TASK REQUIREMENTS: From the data, copy out every line in which the word "TableSound" appears.

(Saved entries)

theorem attemptFail_busKeeps (s : State) : BusKeeps s (attemptFail s) := by
  unfold attemptFail
  split
  · exact .refl s
  next a ha =>
    have hsome : s.bus.attempt.isSome = true := by simp [ha]
    dsimp only
    split
    · refine setBus_busKeeps (fun h hclash => ?_) id id
      have := (h hclash).2.1
      simp [this] at ha
    · split
      · refine setBus_busKeeps (withSlots_of_attempt (c := s.bus.lineReleased) hsome rfl _) (fun _ => withSlots_timed _ _) fun hn o ho => ?_
        obtain ⟨o', ho', hr⟩ := Slots.setFailed_offer _ _ _ ho
        rw [← hr]; exact hn o' ho'
      · refine BusKeeps.trans ?_ (latch_busKeeps _ _)
        exact setBus_busKeeps (withSlots_of_attempt (c := s.bus.lineReleased) hsome rfl _) (fun _ => withSlots_timed _ _) fun hn o ho =>
          hn o (Slots.finished_offer _ _ ho)

theorem attemptComplete_busKeeps (s : State) : BusKeeps s (attemptComplete s) := by
  unfold attemptComplete
  split
  · exact .refl s
  next a ha =>
    have hslots : BusKeeps s (s.setBus
        ({ s.bus.lineReleased with ownSent := some a.bytes }.withSlots (s.bus.slots.finished a.kind))) :=
      setBus_busKeeps (withSlots_of_attempt (b := s.bus) (c := { s.bus.lineReleased with ownSent := some a.bytes })
        (by rw [ha]; rfl) rfl _) (fun _ => withSlots_timed _ _) fun hn o ho =>
        hn o (Slots.finished_offer _ _ ho)
    dsimp only
    split
    · exact hslots.trans (.of_same rfl rfl rfl)
    · exact hslots

theorem attemptBegin_busKeeps (s : State) : BusKeeps s (attemptBegin s) := by
  unfold attemptBegin
  split
  · exact .refl s
  next hclear =>
    split
    · exact .refl s
    · split
      · exact .refl s
      · exact setBus_busKeeps (fun _ hclash => absurd hclash (by simp_all)) id id

theorem quietGap_busKeeps (s : State) : BusKeeps s (quietGap s) := by
  unfold quietGap
  split
  · exact .refl s
  · refine setBus_busKeeps (fun h hclash => ?_) (fun _ => ?_) id
    · obtain ⟨hslots, hattempt, -⟩ := h hclash
      exact ⟨hslots, hattempt, by simp [Bus.gap, Bus.runOver, hslots, anyEligible_empty]⟩
    · intro hne
      by_contra hnone
      exact hne (if_neg hnone)

theorem lineBlockedTimerExpiry_busKeeps (s : State) : BusKeeps s (lineBlockedTimerExpiry s) := by
  unfold lineBlockedTimerExpiry
  split
  · exact .refl s
  · refine BusKeeps.trans ?_ (latch_busKeeps _ _)
    exact setBus_busKeeps (fun h hclash => ⟨(h hclash).1, (h hclash).2.1, rfl⟩) (fun _ h => absurd rfl h) id

theorem startBitSeen_busKeeps (s : State) : BusKeeps s (startBitSeen s) := by
  unfold startBitSeen
  split <;> exact .of_slots rfl rfl rfl rfl rfl rfl

theorem emergencyAssertion_busKeeps (s : State) : BusKeeps s (emergencyAssertion s) := by
  unfold emergencyAssertion
  split
  · exact .refl s
  · have hpins : BusKeeps s (s.setPins { s.pins with emergency := true }) := .of_same rfl rfl rfl
    have hset := hpins.trans (setBus_busKeeps (b := s.bus.setSafeSlot) setSafeSlot_silent setSafeSlot_timed
      (setBus_offer_same (setSafeSlot_offer _)))
    exact hset.trans (.of_same (by simp) (by simp) (by simp))

theorem BusEffect.busKeeps {s t : State} (h : BusEffect s t) : BusKeeps s t := by
  cases h
  case discardRun =>
    unfold Machine.discardRun
    split
    · exact endRun_busKeeps s
    · exact .refl s
  case attemptBegin => exact attemptBegin_busKeeps s
  case attemptFail => exact attemptFail_busKeeps s
  case attemptFailTold =>
    unfold Machine.attemptFailTold
    split
    · exact (attemptFail_busKeeps s).trans (.of_slots rfl rfl rfl rfl rfl rfl)
    · exact .refl s
  case attemptComplete => exact attemptComplete_busKeeps s
  case spacingTimer =>
    exact setBus_busKeeps (fun h => withSlots_silent h fun he => by rw [he]; rfl) (fun _ => withSlots_timed _ _) id
  case quietGap => exact quietGap_busKeeps s
  case lineBlockedTimer => exact lineBlockedTimerExpiry_busKeeps s
  case reportTimer =>
    have hpeers : BusKeeps s (s.setPeers { s.peers with reportTimer := reportTime }) := .of_same rfl rfl rfl
    exact hpeers.trans (setBus_busKeeps (b := s.bus.setReportSlot) setReportSlot_silent setReportSlot_timed
      (setBus_offer_same (setReportSlot_offer _)))
  case startBit => exact startBitSeen_busKeeps s
  case emergencyAssertion => exact emergencyAssertion_busKeeps s

theorem Effect.busKeeps {s t : State} (h : Effect s t) : BusKeeps s t := by
  cases h
  case block h => exact .of_same h.frame.1 h.onward.staged h.onward.current
  case bus h => exact h.busKeeps
  case run h run => exact takeRun_busKeeps (fun f u => h.busKeeps f u) _ run s
  case receiver p _ => exact setPort_busKeeps s p
  case responseEnd => exact .of_same (by simp) (by simp) (by simp)
  case request h kind => exact request_busKeeps h kind s
  case requestByte h kind => exact (setPort_busKeeps s _).trans (request_busKeeps h kind _)

/-! ## The clock's counting -/

theorem countDown_eq_zero {n : Nat} : countDown n = 0 ↔ n = 0 := by
  unfold countDown; split <;> omega

/-- Counting the spacing timer down changes no slot's eligibility: its expiry does. -/
theorem anyEligible_spacing (sl : Slots) : { sl with spacing := countDown sl.spacing }.anyEligible = sl.anyEligible := by
  have hbeq : (countDown sl.spacing == 0) = (sl.spacing == 0) := by
    rw [Bool.eq_iff_iff, beq_iff_eq, beq_iff_eq, countDown_eq_zero]
  simp [Slots.anyEligible, FrameKind.all, Slots.eligible, Slots.failedOf, hbeq]

theorem countAll_bus (s : State) :
    (countAll s).bus =
      { s.bus.lineTick (s.wires.kiln.headD .recessive) with
        slots := { s.bus.slots with spacing := countDown s.bus.slots.spacing }
        blockedTimer := countDown s.bus.blockedTimer } := by
  simp [countAll, Bus.tick]

theorem countAll_busKeeps (s : State) : BusKeeps s (countAll s) := by
  refine ⟨fun h hclash => ?_, ?_, ?_⟩
  · rw [countAll_bus] at hclash ⊢
    obtain ⟨hslots, hattempt, htimer⟩ := h (by simpa using hclash)
    refine ⟨by simp only [hslots]; rfl, ?_, by simp only [htimer]; rfl⟩
    have hsome := Bus.lineTick_attempt_isSome s.bus (s.wires.kiln.headD .recessive)
    rw [hattempt, Option.isSome_none] at hsome
    exact Option.not_isSome_iff_eq_none.1 (by rw [hsome]; exact Bool.false_ne_true)
  · rw [timed_iff, timed_iff, countAll_bus]
    intro h hne
    rw [anyEligible_spacing]
    exact h fun h0 => hne (countDown_eq_zero.2 h0)
  · rw [offerNamed_iff, offerNamed_iff, countAll_bus]
    exact id

theorem powerOn_bus (straps : Straps) (e f : Bool) (s : State) :
    (powerOn straps e f s).ClashSilent ∧ (powerOn straps e f s).BlockedTimed ∧ (powerOn straps e f s).OfferNamed := by
  have hstart : (startCalSweep (powerOnValues straps f s)).ClashSilent
      ∧ (startCalSweep (powerOnValues straps f s)).BlockedTimed
      ∧ (startCalSweep (powerOnValues straps f s)).OfferNamed :=
    ⟨fun h => absurd h Bool.false_ne_true, fun h => absurd rfl h, fun _ h => absurd h nofun⟩
  unfold powerOn
  dsimp only
  split
  · have hk := emergencyAssertion_busKeeps (startCalSweep (powerOnValues straps f s))
    exact ⟨hk.silent hstart.1, hk.timed hstart.2.1, hk.named hstart.2.2⟩
  · exact hstart

theorem clashSilent_kept : Kept State.ClashSilent where
  powerOn straps e f s := (powerOn_bus straps e f s).1
  pending _ _ h := h
  count s := (countAll_busKeeps s).silent
  nextFree _ h := h
  effect _ _ he := he.busKeeps.silent

theorem blockedTimed_kept : Kept State.BlockedTimed where
  powerOn straps e f s := (powerOn_bus straps e f s).2.1
  pending _ _ h := h
  count s := (countAll_busKeeps s).timed
  nextFree _ h := h
  effect _ _ he := he.busKeeps.timed

theorem offerNamed_kept : Kept State.OfferNamed where
  powerOn straps e f s := (powerOn_bus straps e f s).2.2
  pending _ _ h := h
  count s := (countAll_busKeeps s).named
  nextFree _ h := h
  effect _ _ he := he.busKeeps.named

/-! ## The own readings table (R21) -/

/-- A table of sound readings, none or one to a channel. -/
def TableSound (rs : List Reading) : Prop :=
  (rs = [] ∨ rs.map (·.channel) = [1, 2, 3, 4, 5, 6, 7, 8]) ∧ ∀ r ∈ rs, r.Sound

theorem remarked_sound {r : Reading} (_ : r.Sound) : r.remarked.Sound := by
  refine ⟨?_, fun m hm => by cases hm⟩
  simp [Reading.remarked, ReadingFlags.noValue]

theorem TableSound.remarked {rs : List Reading} (h : TableSound rs) : TableSound (rs.map Reading.remarked) := by
  obtain ⟨hch, hs⟩ := h
  refine ⟨hch.imp (fun h => by rw [h]; rfl) fun h => by rw [List.map_map, ← h]; rfl, fun r hr => ?_⟩
  obtain ⟨r', hr', rfl⟩ := List.mem_map.1 hr
  exact remarked_sound (hs r' hr')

ANSWER AREA:
def TableSound (rs : List Reading) : Prop :=
theorem TableSound.remarked {rs : List Reading} (h : TableSound rs) : TableSound (rs.map Reading.remarked) := by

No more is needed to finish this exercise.